# Warum Umgebungsvariablen setzten (Mac Os)? Sind diese notwenig?



## Jamarion (4. Sep 2018)

Wie der Titel auch sagt: 
Ist es nötig dass man diese irgendwo in eine Datei setzten muss (z.B unter ../etc/profile)?
Wozu setzt man diese, das Programm läuft auch ohne die zu setzten? 
Benutze IntelliJ als IDE.


----------



## Flown (4. Sep 2018)

Jamarion hat gesagt.:


> Ist es nötig dass man diese irgendwo in eine Datei setzten muss (z.B unter ../etc/profile)?


Wenn du möchtest das es beim nächsten Start und nicht nur für die Session gültig ist, dann ja.


Jamarion hat gesagt.:


> Wozu setzt man diese, das Programm läuft auch ohne die zu setzten?

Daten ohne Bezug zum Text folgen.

-- ==== Sys2Proof/Machine/ReedSolomon.lean ====
section
/-! DEFINITION. The Reed-Solomon codes of device memory (R298 to R303): the fields GF(2^8) and GF(2^12), the coded forms, and a decoder
that corrects what lies within t symbols of a codeword. A pattern of bad symbols is a table from a symbol's place to the bits that differ;
the codes are linear, so what a decoder does depends on that pattern alone. -/

namespace Sys2Proof.Machine

/-- A field GF(2^m) with its field polynomial; α is 2. -/
structure Gf where
  m : Nat
  poly : Nat
deriving DecidableEq, Repr

def Gf.double (F : Gf) (a : Nat) : Nat := if a.testBit (F.m - 1) then (2 * a) ^^^ F.poly else 2 * a

/-- The product by the n low bits of b. -/
def Gf.mulBits (F : Gf) : Nat → Nat → Nat → Nat
  | 0, _, _ => 0
  | n + 1, a, b => (if b % 2 = 1 then a else 0) ^^^ F.mulBits n (F.double a) (b / 2)

def Gf.mul (F : Gf) (a b : Nat) : Nat := F.mulBits F.m a b

/-- a to the power of the n low bits of e. -/
def Gf.powBits (F : Gf) : Nat → Nat → Nat → Nat
  | 0, _, _ => 1
  | n + 1, a, e => F.mul (if e % 2 = 1 then a else 1) (F.powBits n (F.mul a a) (e / 2))

def Gf.pow (F : Gf) (a e : Nat) : Nat := F.powBits F.m a (e % (2 ^ F.m - 1))
def Gf.inv (F : Gf) (a : Nat) : Nat := F.pow a (2 ^ F.m - 2)

/-- α to a power, negative ones too. -/
def Gf.alpha (F : Gf) (e : Int) : Nat := F.pow 2 (e % (2 ^ F.m - 1 : Int)).toNat

/-- The value of a polynomial, lowest coefficient first. -/
def Gf.eval (F : Gf) (p : List Nat) (x : Nat) : Nat := p.foldr (fun c v => c ^^^ F.mul v x) 0

/-- A code: its symbols, its check symbols with the generator's first root, the errors it corrects, and whether symbol i is the coefficient
of x^i or of x^(size − 1 − i), which R299 and R302 leave open (log entry 73). -/
structure RsCode where
  gf : Gf
  size : Nat
  checks : Nat
  root : Nat
  t : Nat
  ascend : Bool
deriving DecidableEq, Repr

/-- R298, R299: symbols 0 to 71 as they are stored, and 72 to 77 the six virtual ones, which are coded before them. -/
def code1 : RsCode := { gf := { m := 8, poly := 0x11D }, size := 78, checks := 6, root := 0, t := 2, ascend := Config.symbolsAscend false }

/-- R302: 2731 data symbols and 2t parity symbols. -/
def code2 (t : Nat) : RsCode :=
  { gf := { m := 12, poly := 0x1053 }, size := 2731 + 2 * t, checks := 2 * t, root := 1, t, ascend := Config.symbolsAscend true }

/-- The place in the codeword of tier 1's symbol i. -/
def place1 (i : Nat) : Nat := if i < 72 then i + 6 else i - 72
def symbol1 (p : Nat) : Nat := if p < 6 then p + 72 else p - 6

def RsCode.degree (c : RsCode) (p : Nat) : Nat := if c.ascend then p else c.size - 1 - p

/-- The syndromes of a pattern by place. -/
def RsCode.syndromes (c : RsCode) (e : Tbl Nat) : List Nat :=
  (List.range c.checks).map fun j => e.foldl (fun s x => s ^^^ c.gf.mul x.2 (c.gf.alpha ((c.root + j) * c.degree x.1 : Nat))) 0

/-- p − f · x^k · q over the field. -/
def Gf.sub (F : Gf) (p : List Nat) (f k : Nat) (q : List Nat) : List Nat :=
  (List.range (max p.length (q.length + k))).map fun i => p.getD i 0 ^^^ (if k ≤ i then F.mul f (q.getD (i - k) 0) else 0)

/-- The state of the Berlekamp–Massey recursion. -/
structure Massey where
  c : List Nat
  b : List Nat
  len : Nat
  gap : Nat
  last : Nat
deriving DecidableEq, Repr

def Gf.masseyStep (F : Gf) (s : List Nat) (z : Massey) (n : Nat) : Massey :=
  let d := (List.range (z.len + 1)).foldl (fun v i => v ^^^ F.mul (z.c.getD i 0) (s.getD (n - i) 0)) 0
  if d = 0 then { z with gap := z.gap + 1 }
  else
    let c := F.sub z.c (F.mul d (F.inv z.last)) z.gap z.b
    if 2 * z.len ≤ n then { c, b := z.c, len := n + 1 - z.len, gap := 1, last := d } else { z with c, gap := z.gap + 1 }

/-- The shortest register that makes the syndromes: the error locator. -/
def Gf.locator (F : Gf) (s : List Nat) : Massey :=
  (List.range s.length).foldl (F.masseyStep s) { c := [1], b := [1], len := 0, gap := 1, last := 1 }

/-- The value of the error at a place, from the locator and the syndromes. -/
def RsCode.magnitude (c : RsCode) (s lam : List Nat) (p : Nat) : Nat :=
  let F := c.gf
  let x := F.alpha (-(c.degree p : Int))
  let omega := (List.range c.checks).map fun i => (List.range (i + 1)).foldl (fun v k => v ^^^ F.mul (s.getD (i - k) 0) (lam.getD k 0)) 0
  let slope := (List.range lam.length).map fun i => if i % 2 = 0 then lam.getD (i + 1) 0 else 0
  F.mul (F.mul (F.alpha ((1 - (c.root : Int)) * c.degree p)) (F.eval omega x)) (F.inv (F.eval slope x))

/-- The pattern of at most t symbols with these syndromes, if there is one. -/
def RsCode.solve (c : RsCode) (s : List Nat) : Option (Tbl Nat) :=
  let z := c.gf.locator s
  if c.t < z.len then none
  else
    let ps := (List.range c.size).filter fun p => decide (c.gf.eval z.c (c.gf.alpha (-(c.degree p : Int))) = 0)
    let e : Tbl Nat := ps.map fun p => (p, c.magnitude s z.c p)
    if ps.length = z.len ∧ c.syndromes e = s then some e else none

/-- R301, R303: what the decoder takes for the bad symbols. Up to t of them are seen as they are; more are reported, but where the word lies
within t symbols of another codeword, which the distance rules out up to checks − t. -/
def RsCode.decode (c : RsCode) (e : Tbl Nat) : Option (Tbl Nat) :=
  if e.length ≤ c.t then some e else if e.length + c.t ≤ c.checks then none else c.solve (c.syndromes e)

/-- Two patterns laid over each other. -/
def joinErr (e d : Tbl Nat) : Tbl Nat := d.foldl (fun t x => Tbl.update 0 t x.1 (· ^^^ x.2)) e

/-- A pattern with its places renamed. -/
def renameErr (f : Nat → Nat) (e : Tbl Nat) : Tbl Nat := e.foldl (fun t x => Tbl.set 0 t (f x.1) x.2) []

/-- R301: a codeword's decode, by the symbols of R298. -/
def decodeWord (e : Tbl Nat) : Option (Tbl Nat) := (code1.decode (renameErr place1 e)).map (renameErr symbol1)

/-- R303: a page's decode. -/
def decodePage (t : Nat) (e : Tbl Nat) : Option (Tbl Nat) := (code2 t).decode e

/-! The coded forms (R298, R302). -/

/-- The remainder of a message, highest coefficient first, by a generator without its leading 1. -/
def Gf.remainder (F : Gf) (gen msg : List Nat) : List Nat :=
  msg.foldl (fun r m =>
    let f := m ^^^ r.headD 0
    (List.range gen.length).map fun i => r.getD (i + 1) 0 ^^^ F.mul f (gen.getD i 0)) (List.replicate gen.length 0)

/-- The generator's coefficients below its leading 1, highest first. -/
def RsCode.generator (c : RsCode) : List Nat :=
  ((List.range c.checks).foldl (fun g j => c.gf.sub (0 :: g) (c.gf.alpha (c.root + j : Nat)) 0 g) [1]).reverse.drop 1

/-- The check symbols of a message in the order of its symbols, the checks after it: with the degrees rising, the reversed generator divides
the message from the other end. -/
def RsCode.checkSymbols (c : RsCode) (msg : List Nat) : List Nat :=
  if c.ascend then
    let g := 1 :: c.generator
    let low := c.gf.inv (g.getD c.checks 0)
    c.gf.remainder ((g.reverse.drop 1).map (c.gf.mul low)) msg
  else c.gf.remainder c.generator msg

/-- R298 to R300: the 72 stored symbols of the codeword at address a. -/
def codeWord1 (a : Nat) (data : List Byte) (poison : Bool) : List Nat :=
  let stored := data.map BitVec.toNat ++ [flag1 poison 0, 0]
  let virt := (List.range 6).map fun i => a / 64 / 256 ^ (5 - i) % 256
  stored ++ code1.checkSymbols (virt ++ stored)

/-- R302: the data and parity symbols of a page. -/
def codeWord2 (t : Nat) (data : List Byte) : List Nat :=
  let x := leNat data
  let ms := (List.range 2731).map fun i => bits x (12 * i + 11) (12 * i)
  ms ++ (code2 t).checkSymbols ms

end Sys2Proof.Machine
end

IDEs suchen sich den Java Pfad meist selbst raus. Wenn du aber java auf der cli ausführen möchtest, dann kannst du den absoluten Pfad zur Java executable angeben, oder eben entsprechenden Pfad setzen und exportieren.


----------



## Jamarion (4. Sep 2018)

Verstehe, danke dir!


----------



## mrBrown (4. Sep 2018)

Unter macOS kannst du zum zuweisen `/usr/libexec/java_home` nutzen, dass bietet auch gleich ne Versionsauswahl und gibt das passende Java_Home zurück (solange Java passend installiert ist)


----------